- Directions for this task -
Your answer should consist of every line from the records that holds the string "oldLogged".

- Collected data -
== Segment start ==

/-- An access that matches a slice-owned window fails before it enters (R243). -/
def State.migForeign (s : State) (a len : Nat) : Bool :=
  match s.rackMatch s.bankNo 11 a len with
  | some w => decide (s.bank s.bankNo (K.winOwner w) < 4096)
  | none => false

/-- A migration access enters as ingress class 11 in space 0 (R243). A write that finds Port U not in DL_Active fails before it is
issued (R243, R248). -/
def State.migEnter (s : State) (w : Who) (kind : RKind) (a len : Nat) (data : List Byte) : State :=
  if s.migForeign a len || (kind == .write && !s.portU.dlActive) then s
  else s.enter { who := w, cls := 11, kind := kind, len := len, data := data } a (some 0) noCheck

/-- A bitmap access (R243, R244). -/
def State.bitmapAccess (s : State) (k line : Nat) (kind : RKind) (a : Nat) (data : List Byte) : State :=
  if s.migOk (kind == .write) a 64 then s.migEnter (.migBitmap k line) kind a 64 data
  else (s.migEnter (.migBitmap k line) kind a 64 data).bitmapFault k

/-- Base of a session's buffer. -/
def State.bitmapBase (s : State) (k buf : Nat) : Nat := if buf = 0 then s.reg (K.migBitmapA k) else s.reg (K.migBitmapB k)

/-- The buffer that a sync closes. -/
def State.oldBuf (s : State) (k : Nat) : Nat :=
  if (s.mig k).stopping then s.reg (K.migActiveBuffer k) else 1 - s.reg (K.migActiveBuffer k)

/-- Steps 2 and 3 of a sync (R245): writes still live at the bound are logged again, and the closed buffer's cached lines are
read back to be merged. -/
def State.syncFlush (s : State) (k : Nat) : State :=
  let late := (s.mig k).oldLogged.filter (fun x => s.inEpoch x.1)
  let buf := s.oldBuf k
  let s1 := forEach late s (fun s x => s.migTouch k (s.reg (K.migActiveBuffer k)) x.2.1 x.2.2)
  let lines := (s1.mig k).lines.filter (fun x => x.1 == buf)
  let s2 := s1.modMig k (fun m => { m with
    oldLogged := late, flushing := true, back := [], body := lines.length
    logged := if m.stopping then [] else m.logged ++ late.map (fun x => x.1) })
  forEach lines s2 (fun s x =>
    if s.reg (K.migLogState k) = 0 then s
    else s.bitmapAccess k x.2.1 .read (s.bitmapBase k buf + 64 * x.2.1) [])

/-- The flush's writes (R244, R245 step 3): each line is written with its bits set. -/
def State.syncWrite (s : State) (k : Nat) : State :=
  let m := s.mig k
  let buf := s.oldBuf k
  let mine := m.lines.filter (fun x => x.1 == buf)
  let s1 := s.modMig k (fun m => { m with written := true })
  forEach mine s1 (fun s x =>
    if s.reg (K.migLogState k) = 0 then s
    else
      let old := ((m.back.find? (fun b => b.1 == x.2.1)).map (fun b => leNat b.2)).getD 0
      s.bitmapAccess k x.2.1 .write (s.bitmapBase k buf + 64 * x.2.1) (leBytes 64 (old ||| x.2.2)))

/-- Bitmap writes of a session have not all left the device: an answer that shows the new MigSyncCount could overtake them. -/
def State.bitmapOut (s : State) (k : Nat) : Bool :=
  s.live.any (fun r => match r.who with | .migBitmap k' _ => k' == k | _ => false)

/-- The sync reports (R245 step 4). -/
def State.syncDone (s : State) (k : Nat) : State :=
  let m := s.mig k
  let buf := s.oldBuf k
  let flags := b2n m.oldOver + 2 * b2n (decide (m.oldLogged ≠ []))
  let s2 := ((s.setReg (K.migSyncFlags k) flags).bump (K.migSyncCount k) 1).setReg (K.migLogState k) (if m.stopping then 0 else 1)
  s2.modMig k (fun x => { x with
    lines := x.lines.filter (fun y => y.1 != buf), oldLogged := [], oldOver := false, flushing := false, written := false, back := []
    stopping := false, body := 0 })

== Segment end ==

- Your solution -
  let late := (s.mig k).oldLogged.filter (fun x => s.inEpoch x.1)
    oldLogged := late, flushing := true, back := [], body := lines.length
  let flags := b2n m.oldOver + 2 * b2n (decide (m.oldLogged ≠ []))
    lines := x.lines.filter (fun y => y.1 != buf), oldLogged := [], oldOver := false, flushing := false, written := false, back := []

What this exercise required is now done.